-- SUPPLIED ENTRIES follows --

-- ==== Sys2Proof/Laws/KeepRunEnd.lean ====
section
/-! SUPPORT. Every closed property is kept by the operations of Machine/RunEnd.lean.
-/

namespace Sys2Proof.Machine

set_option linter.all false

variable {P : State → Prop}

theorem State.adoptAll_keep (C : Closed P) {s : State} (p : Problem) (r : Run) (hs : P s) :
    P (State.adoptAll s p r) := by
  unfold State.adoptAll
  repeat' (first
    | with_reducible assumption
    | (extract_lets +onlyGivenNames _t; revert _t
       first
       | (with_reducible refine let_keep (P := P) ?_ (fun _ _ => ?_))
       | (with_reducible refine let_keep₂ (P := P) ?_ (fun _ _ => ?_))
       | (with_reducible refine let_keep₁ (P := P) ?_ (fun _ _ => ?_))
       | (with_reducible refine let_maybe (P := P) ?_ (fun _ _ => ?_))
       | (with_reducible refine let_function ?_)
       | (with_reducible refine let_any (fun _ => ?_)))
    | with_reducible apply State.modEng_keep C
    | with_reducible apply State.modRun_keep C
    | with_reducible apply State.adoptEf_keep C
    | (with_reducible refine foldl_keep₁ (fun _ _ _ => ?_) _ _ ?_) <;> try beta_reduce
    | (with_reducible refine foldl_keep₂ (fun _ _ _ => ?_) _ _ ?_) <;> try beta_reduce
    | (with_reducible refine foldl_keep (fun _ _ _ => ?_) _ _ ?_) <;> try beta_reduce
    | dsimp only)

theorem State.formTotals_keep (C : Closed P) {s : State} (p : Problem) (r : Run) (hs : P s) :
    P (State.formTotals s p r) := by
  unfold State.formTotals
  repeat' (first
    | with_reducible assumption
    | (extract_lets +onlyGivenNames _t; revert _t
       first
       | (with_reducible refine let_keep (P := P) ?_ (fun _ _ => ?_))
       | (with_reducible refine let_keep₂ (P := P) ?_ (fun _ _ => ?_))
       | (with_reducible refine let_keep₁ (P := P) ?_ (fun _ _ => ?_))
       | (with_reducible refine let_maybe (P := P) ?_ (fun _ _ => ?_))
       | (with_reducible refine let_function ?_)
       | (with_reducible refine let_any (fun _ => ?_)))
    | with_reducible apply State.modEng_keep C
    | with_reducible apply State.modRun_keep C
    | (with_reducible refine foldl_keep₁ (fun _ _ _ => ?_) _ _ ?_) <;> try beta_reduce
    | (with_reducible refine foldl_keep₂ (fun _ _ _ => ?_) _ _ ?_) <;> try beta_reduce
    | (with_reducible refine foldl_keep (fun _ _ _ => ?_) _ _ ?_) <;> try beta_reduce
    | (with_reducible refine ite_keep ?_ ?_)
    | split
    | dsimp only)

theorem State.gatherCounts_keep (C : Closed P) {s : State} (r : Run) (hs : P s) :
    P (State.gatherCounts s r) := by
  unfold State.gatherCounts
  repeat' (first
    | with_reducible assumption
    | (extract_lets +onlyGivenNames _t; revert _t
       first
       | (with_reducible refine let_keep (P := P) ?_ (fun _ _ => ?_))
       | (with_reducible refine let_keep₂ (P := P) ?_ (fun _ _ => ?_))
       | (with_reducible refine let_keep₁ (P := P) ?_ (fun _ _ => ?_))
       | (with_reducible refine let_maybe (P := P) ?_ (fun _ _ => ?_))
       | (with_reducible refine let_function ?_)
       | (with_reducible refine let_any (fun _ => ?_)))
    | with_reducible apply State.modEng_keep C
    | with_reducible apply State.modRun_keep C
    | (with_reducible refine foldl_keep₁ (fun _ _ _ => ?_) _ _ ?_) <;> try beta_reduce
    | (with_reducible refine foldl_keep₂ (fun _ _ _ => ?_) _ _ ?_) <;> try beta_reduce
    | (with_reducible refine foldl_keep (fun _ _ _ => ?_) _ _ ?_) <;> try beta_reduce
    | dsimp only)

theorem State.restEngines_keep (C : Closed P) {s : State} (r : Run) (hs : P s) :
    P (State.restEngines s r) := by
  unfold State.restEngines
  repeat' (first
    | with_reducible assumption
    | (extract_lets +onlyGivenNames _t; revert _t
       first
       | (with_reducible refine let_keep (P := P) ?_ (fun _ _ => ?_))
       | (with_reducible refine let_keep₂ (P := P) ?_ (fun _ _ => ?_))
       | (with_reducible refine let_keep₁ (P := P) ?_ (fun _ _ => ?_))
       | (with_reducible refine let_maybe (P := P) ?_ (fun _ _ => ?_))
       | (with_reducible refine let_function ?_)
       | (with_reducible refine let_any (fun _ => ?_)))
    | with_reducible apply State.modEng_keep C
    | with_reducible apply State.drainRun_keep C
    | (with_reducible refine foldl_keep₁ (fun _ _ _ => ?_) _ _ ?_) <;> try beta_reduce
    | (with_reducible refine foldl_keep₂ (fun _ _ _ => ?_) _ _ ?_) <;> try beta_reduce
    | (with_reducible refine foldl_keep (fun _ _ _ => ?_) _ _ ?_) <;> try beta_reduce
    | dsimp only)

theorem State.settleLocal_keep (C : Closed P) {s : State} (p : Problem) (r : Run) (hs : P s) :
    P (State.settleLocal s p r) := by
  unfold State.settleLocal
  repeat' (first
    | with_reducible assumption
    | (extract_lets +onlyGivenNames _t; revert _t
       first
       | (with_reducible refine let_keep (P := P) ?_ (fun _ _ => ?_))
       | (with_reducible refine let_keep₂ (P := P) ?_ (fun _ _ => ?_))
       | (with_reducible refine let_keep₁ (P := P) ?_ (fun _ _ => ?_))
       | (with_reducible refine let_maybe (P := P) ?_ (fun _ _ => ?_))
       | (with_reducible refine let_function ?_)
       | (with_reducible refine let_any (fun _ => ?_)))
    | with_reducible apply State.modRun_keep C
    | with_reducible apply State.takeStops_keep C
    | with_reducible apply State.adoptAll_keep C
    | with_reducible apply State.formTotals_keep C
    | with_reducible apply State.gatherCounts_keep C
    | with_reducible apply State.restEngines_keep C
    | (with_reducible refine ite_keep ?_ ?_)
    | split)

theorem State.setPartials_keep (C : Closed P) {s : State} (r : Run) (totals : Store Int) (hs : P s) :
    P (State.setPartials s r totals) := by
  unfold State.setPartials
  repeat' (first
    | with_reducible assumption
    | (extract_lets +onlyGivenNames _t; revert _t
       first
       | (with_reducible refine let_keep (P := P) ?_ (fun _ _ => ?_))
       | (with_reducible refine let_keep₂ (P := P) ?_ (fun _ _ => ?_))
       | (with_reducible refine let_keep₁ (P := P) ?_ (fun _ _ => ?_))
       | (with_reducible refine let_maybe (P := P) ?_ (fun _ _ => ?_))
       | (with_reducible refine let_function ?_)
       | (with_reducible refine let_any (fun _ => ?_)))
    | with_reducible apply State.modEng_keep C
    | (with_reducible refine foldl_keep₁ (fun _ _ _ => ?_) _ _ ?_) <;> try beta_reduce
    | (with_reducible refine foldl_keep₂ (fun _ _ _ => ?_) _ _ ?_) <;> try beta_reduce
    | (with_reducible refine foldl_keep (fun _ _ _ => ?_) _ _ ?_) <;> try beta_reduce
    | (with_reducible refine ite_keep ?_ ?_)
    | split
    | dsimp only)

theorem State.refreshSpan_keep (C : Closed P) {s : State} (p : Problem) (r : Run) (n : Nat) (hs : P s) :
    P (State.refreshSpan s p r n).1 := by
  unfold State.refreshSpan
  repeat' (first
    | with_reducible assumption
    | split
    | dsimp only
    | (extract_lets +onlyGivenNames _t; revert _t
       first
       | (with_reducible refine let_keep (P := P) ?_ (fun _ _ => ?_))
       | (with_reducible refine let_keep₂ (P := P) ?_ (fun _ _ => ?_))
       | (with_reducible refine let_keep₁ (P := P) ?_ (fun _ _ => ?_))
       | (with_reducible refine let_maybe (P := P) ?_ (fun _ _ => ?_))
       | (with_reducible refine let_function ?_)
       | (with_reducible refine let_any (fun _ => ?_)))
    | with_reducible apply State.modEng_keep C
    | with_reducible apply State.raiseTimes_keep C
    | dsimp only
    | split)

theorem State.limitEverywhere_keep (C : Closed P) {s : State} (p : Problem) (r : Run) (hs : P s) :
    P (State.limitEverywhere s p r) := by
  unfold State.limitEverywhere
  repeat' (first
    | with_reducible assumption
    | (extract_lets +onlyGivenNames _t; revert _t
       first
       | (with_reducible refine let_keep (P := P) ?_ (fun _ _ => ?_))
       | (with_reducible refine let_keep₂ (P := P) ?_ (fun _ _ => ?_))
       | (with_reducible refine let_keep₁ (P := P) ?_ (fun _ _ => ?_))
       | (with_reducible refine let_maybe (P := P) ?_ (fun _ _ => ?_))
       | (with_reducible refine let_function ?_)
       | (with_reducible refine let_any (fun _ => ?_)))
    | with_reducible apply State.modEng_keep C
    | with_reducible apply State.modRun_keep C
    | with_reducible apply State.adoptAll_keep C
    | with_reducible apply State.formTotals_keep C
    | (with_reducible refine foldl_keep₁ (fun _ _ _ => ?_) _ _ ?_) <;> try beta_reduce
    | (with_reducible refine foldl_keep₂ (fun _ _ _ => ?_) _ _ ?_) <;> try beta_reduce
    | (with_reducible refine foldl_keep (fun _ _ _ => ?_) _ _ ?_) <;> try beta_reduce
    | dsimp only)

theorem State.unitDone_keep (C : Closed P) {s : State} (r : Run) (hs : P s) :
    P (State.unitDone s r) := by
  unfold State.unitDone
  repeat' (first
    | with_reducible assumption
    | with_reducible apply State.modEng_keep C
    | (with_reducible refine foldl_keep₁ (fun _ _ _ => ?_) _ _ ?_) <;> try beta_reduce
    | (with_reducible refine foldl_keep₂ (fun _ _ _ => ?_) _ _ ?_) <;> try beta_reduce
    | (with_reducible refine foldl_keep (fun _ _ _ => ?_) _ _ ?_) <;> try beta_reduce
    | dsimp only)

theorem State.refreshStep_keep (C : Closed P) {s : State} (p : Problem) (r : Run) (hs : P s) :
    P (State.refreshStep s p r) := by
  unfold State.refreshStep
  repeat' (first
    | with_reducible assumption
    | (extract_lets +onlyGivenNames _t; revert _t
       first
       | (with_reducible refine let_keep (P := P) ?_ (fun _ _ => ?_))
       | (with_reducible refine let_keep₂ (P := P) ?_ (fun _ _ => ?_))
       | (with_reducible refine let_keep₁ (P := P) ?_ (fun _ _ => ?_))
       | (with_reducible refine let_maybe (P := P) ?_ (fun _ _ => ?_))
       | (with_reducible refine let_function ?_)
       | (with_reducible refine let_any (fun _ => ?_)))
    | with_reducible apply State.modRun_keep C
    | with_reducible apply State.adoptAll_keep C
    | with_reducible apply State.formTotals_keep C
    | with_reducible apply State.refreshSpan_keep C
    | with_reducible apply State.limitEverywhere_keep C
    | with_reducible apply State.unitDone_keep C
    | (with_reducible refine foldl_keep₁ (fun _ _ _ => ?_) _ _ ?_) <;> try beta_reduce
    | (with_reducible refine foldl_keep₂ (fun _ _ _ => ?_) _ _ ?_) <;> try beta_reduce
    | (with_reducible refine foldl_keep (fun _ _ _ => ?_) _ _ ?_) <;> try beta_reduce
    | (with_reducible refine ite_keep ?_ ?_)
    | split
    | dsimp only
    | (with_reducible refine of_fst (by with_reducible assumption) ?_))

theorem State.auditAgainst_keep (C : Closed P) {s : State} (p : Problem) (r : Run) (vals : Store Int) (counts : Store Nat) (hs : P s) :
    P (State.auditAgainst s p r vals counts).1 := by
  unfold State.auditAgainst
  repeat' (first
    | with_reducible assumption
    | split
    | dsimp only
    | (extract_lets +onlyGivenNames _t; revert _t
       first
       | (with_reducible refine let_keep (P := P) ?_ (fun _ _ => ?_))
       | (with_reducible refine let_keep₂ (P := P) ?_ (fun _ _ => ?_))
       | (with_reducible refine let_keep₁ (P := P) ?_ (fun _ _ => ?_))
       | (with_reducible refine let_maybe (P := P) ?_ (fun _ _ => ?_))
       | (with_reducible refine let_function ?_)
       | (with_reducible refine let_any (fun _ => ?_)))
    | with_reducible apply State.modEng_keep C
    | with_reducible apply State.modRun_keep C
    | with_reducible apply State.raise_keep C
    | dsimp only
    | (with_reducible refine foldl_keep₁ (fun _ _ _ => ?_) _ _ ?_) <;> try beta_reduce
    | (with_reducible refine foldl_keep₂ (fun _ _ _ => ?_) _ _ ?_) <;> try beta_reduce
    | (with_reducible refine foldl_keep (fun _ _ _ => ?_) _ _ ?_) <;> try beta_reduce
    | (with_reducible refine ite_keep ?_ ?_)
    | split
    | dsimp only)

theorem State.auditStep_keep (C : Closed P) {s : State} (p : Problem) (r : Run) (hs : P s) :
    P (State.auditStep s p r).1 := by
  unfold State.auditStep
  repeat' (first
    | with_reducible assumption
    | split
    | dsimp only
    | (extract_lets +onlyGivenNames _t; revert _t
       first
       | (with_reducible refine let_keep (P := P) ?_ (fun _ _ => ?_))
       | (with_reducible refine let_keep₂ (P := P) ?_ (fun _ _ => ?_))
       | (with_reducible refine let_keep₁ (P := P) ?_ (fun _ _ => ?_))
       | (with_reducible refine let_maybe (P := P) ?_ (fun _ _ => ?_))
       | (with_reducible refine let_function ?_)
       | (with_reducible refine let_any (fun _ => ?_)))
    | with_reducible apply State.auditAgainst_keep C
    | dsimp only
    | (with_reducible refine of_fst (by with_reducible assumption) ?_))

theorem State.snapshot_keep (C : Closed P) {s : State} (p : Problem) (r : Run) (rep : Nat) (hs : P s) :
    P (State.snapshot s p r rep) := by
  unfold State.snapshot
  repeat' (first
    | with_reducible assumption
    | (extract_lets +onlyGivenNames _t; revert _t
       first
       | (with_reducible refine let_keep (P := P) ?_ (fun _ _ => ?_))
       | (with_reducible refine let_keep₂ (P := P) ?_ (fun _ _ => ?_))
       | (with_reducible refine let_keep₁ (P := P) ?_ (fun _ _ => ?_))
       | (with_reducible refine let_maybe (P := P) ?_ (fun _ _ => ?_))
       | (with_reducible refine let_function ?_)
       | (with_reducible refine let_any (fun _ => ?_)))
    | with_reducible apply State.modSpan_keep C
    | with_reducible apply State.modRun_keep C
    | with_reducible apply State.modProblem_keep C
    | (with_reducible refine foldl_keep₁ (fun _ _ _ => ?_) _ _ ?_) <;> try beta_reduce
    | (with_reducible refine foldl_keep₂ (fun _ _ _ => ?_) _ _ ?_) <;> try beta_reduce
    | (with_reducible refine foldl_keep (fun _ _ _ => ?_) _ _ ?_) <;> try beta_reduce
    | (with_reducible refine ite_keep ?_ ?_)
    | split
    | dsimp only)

-- SUPPLIED ENTRIES concluded --

--- TASK ---
Counting only lines of the data above that hold "Machine", report the total and nothing else.

--- TASK ANSWER ---
2